═════ Information provided ═════

-- ==== Sys2Proof/Machine/Code.lean ====
section
/-! DEFINITION. Loading the patch table and executing through it (R78–R81), and installing native translations of Adtan
functions (R451, R452). -/
namespace Sys2Proof.Machine

/-! ## PATCH_SUBSTITUTE (R80) -/

/-- A thread begins the substitutes of an entry in place of the instruction it fetched, unless a breakpoint stands there
(R458). -/
def State.beginSubs (s : State) (a : Agent) (e : Nat) : State :=
  s.modThread a fun t =>
    { t with patch := some { entry := e, next := 0, words := s.fetch.raw, npc := s.fetch.npc, mark := s.fetch.mark },
             waiting := none }

/-- PATCH_SUBSTITUTE (R79, R80): an instruction that matches an entry goes on as the entry's substitutes. -/
def execPatchSubstitute (e : Nat) (s : State) : Result State :=
  match s.issuer with
  | .control p r =>
    match s.breakpoint (.control p r) with
    | some j => .next (s.debugBreak p r 0x0E s.fetch.pc (BitVec.ofNat 64 (0x100 + j)) 0)
    | none => .next (s.beginSubs (.control p r) e)
  | .strand p r k =>
    .next (((s.groupOf p r k).foldl (fun (s : State) j =>
      match s.breakpoint (.strand p r j) with
      | some b => s.faultStrand p r j 0x0E (BitVec.ofNat 48 (0x100 + b))
      | none => s.beginSubs (.strand p r j) e) s).releaseAll p r)

/-! ## PATCH_LOAD (R78, R81) -/

/-- Every thread that exists. -/
def State.agents (s : State) : List Agent :=
  (List.range s.packs.length).flatMap fun p =>
    (List.range (s.pack p).rows.length).flatMap fun r =>
      .control p r :: (List.range (s.row p r).strands.length).map fun k => .strand p r k

/-- Whether a thread is executing (R81): it may issue and does not wait, or it stands between two substitutes. -/
def State.executing (s : State) (a : Agent) : Bool :=
  s.canIssue a && ((s.thread a).waiting.isNone || (s.thread a).patch.isSome)

/-- A thread's sequence in progress is given up, with a wait inside it: it restarts at substitute 0 of what then matches (R80, R81). -/
def Thread.dropSubs (t : Thread) : Thread :=
  if t.patch.isSome then { t with patch := none, waiting := none, begun := [] } else t

/-- The sequences in progress are given up. -/
def State.dropSubs (s : State) : State :=
  { s with packs := s.packs.map fun k =>
      { k with rows := k.rows.map fun w =>
          let w := if w.thread.patch.isSome then w.unslotted else w
          { w with thread := w.thread.dropSubs,
                   strands := w.strands.map fun t => { t with thread := t.thread.dropSubs, qblk := t.qblk && t.thread.patch.isNone } } } }

/-- A new table in force on every core, its digest in PATCHID, every translation discarded (R81, R452): a thread that stands in one goes on
in Adtan. -/
def State.loadPatch (s : State) (image : List (BitVec 8)) : State :=
  let s := (List.range s.packs.length).foldl (fun (s : State) p => s.packToAdtan p) s
  { s.dropSubs with patch := image, patchId := shaNumber image, built := [] }

/-- PATCH_LOAD (R78, R81, R480): waits until no thread executes. -/
def execPatchLoad (cmd : Cmd) (image : List (BitVec 8)) (signedBy : Signer) (s : State) : Result State :=
  if s.cmdPending cmd 0x0F && cmd.wellFormed && cmd.byHost && s.agents.any (fun a => s.executing a) then .next s
  else
    command cmd 0x0F cmd.byHost (fun s =>
      if signedBy ≠ .korlan then refuse stSignature s
      else if !patchImageOk image then refuse stFormat s
      else accept (s.loadPatch image)) s

/-! ## ADTAN_TRANSLATE (R451, R452) -/

/-- Whether a translation's map and lines fit its function and the context's translation area. -/
def Context.fits (c : Context) (tr : Translation) : Bool :=
  decide (tr.start.toNat % 4 = 0 ∧ tr.size % 4 = 0 ∧ 0 < tr.size) &&
  decide (tr.dest % 64 = 0 ∧ tr.lines.length % 64 = 0 ∧ 0 < tr.lines.length) &&
  decide (c.transBase.toNat ≤ tr.dest ∧ tr.dest + tr.lines.length ≤ c.transBase.toNat + c.transSize) &&
  tr.map.all fun m =>
    decide (tr.start.toNat < m.1.toNat ∧ m.1.toNat < tr.start.toNat + tr.size ∧ m.1.toNat % 4 = 1) &&
    decide (tr.dest ≤ m.2.toNat ∧ m.2.toNat < tr.dest + tr.lines.length ∧ m.2.toNat % 2 = 0)

/-- Write the lines of a translation through the context's executable pages; none where a line cannot be written. -/
def State.writeLines (s : State) (ctx : Nat) (dest : Nat) (lines : List (BitVec 8)) : Option State :=
  (List.range (lines.length / 64)).foldl (fun (acc : Option State) i =>
    match acc with
    | none => none
    | some s =>
      match s.translate ctx 0 (BitVec.ofNat 64 (dest + 64 * i)) .fetch false with
      | .error _ => none
      | .ok (xl, s') => if s'.poisoned xl then none else s'.engineWrite (.other (s.context ctx).part) xl ((lines.drop (64 * i)).take 64)) (some s)

/-- Whether a translation with a key is built already (R451): code bytes, virtual address, partition, PATCHID; STEPPING is
the device's. -/
def State.keyBuilt (s : State) (part : Nat) (start : BitVec 48) (code : BitVec 256) : Bool :=
  s.built.any fun b =>
    decide (b.start = start ∧ b.code = code ∧ b.digest = s.patchId ∧ (s.context b.ctx).part = part)

/-- Whether a thread of a context has executed an instruction of a function (R451). -/
def State.ranFunction (s : State) (ctx : Nat) (tr : Translation) : Bool :=
  s.ranAdtan.any fun x =>
    decide (ctx * 2 ^ 48 + tr.start.toNat < x.1 ∧ x.1 < ctx * 2 ^ 48 + tr.start.toNat + tr.size)

/-- Whether a thread is under way: it may issue now or later, held, waiting, stopped by a handler, parked, halted or saved. -/
def State.underWay (s : State) (a : Agent) : Bool :=
  let (p, r) := a.pr
  decide ((s.pack p).life ≠ .ended) && decide ((s.row p r).life = .live) &&
  match a with
  | .control .. => true
  | .strand _ _ k => decide ((s.strand p r k).state ≠ .idle)

/-- The addresses at which a thread goes on: its PC, and, while it handles a trap, where the trap returns. -/
def State.standsAt (s : State) (a : Agent) : List Nat :=
  match a with
  | .control p r =>
    let w := s.row p r
    w.thread.pc.toNat :: (if w.status.intrap then [w.trap.pc.toNat] else [])
  | .strand p r k => [(s.strand p r k).thread.pc.toNat]

/-- Whether some thread of a context stands in a function, in its Adtan bytes or its native lines (R453). -/
def State.inFunction (s : State) (b : Built) : Bool :=
  s.agents.any fun a =>
    decide ((s.pack a.pr.1).ctx = b.ctx) && s.underWay a &&
    (s.standsAt a).any fun pc => decide ((b.start.toNat ≤ pc ∧ pc < b.start.toNat + b.size) ∨ (b.dest ≤ pc ∧ pc < b.dest + b.len))

/-- What was noted of a function's Adtan instructions as they were executed is given up, as it is built anew (R453). -/
def State.renewAdtan (s : State) (ctx : Nat) (tr : Translation) : State :=
  { s with ranAdtan := s.ranAdtan.filter fun x =>
      !decide (ctx * 2 ^ 48 + tr.start.toNat < x.1 ∧ x.1 < ctx * 2 ^ 48 + tr.start.toNat + tr.size) }

/-- ADTAN_TRANSLATE (R79, R451, R453): once a function has been executed, the translator installs a translation that does what its
Adtan bytes do under the patch table, once per key and where it fits the area. One built from older bytes gives way when no thread
is left in it. -/
def execAdtanTranslate (ctx : Nat) (tr : Translation) (s : State) : Result State :=
  match s.ctxOf ctx with
  | none => .next s
  | some c =>
    match s.imgReads ctx 0 (va64 tr.start) tr.size with
    | (none, s) => .next s
    | (some b, s) =>
      let code := shaNumber b
      let strand := (lineWord tr.lines 0).getLsbD 10
      let older := fun (x : Built) => decide (x.ctx = ctx ∧ x.start = tr.start)
      let free := s.built.all fun x =>
        older x || decide (x.ctx ≠ ctx ∨ x.dest + x.len ≤ tr.dest ∨ tr.dest + tr.lines.length ≤ x.dest)
      if s.keyBuilt c.part tr.start code || !c.fits tr || !free || !s.ranFunction ctx tr || !transFaithful tr s.patch strand b ||
          (s.built.any fun x => older x && s.inFunction x) then .next s
      else
        match s.writeLines ctx tr.dest tr.lines with
        | none => .next s
        | some s' =>
          .next { s'.renewAdtan ctx tr with built := (s'.built.filter fun x => !older x) ++
                    [{ ctx := ctx, start := tr.start, size := tr.size, text := b, strand := strand, code := code,
                       digest := s.patchId, dest := tr.dest, len := tr.lines.length, map := tr.map,
                       exits := transExits tr s.patch strand b }] }

end Sys2Proof.Machine
end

═════

• _About this task_:
In the entries above, please find the line with "def State.renewAdtan (s" and the line with "ctx := ctx, start", then write out exactly those two lines and every line between them, and nothing more.

• _Answer box_:
def State.renewAdtan (s : State) (ctx : Nat) (tr : Translation) : State :=
  { s with ranAdtan := s.ranAdtan.filter fun x =>
      !decide (ctx * 2 ^ 48 + tr.start.toNat < x.1 ∧ x.1 < ctx * 2 ^ 48 + tr.start.toNat + tr.size) }

/-- ADTAN_TRANSLATE (R79, R451, R453): once a function has been executed, the translator installs a translation that does what its
Adtan bytes do under the patch table, once per key and where it fits the area. One built from older bytes gives way when no thread
is left in it. -/
def execAdtanTranslate (ctx : Nat) (tr : Translation) (s : State) : Result State :=
  match s.ctxOf ctx with
  | none => .next s
  | some c =>
    match s.imgReads ctx 0 (va64 tr.start) tr.size with
    | (none, s) => .next s
    | (some b, s) =>
      let code := shaNumber b
      let strand := (lineWord tr.lines 0).getLsbD 10
      let older := fun (x : Built) => decide (x.ctx = ctx ∧ x.start = tr.start)
      let free := s.built.all fun x =>
        older x || decide (x.ctx ≠ ctx ∨ x.dest + x.len ≤ tr.dest ∨ tr.dest + tr.lines.length ≤ x.dest)
      if s.keyBuilt c.part tr.start code || !c.fits tr || !free || !s.ranFunction ctx tr || !transFaithful tr s.patch strand b ||
          (s.built.any fun x => older x && s.inFunction x) then .next s
      else
        match s.writeLines ctx tr.dest tr.lines with
        | none => .next s
        | some s' =>
          .next { s'.renewAdtan ctx tr with built := (s'.built.filter fun x => !older x) ++
                    [{ ctx := ctx, start := tr.start, size := tr.size, text := b, strand := strand, code := code,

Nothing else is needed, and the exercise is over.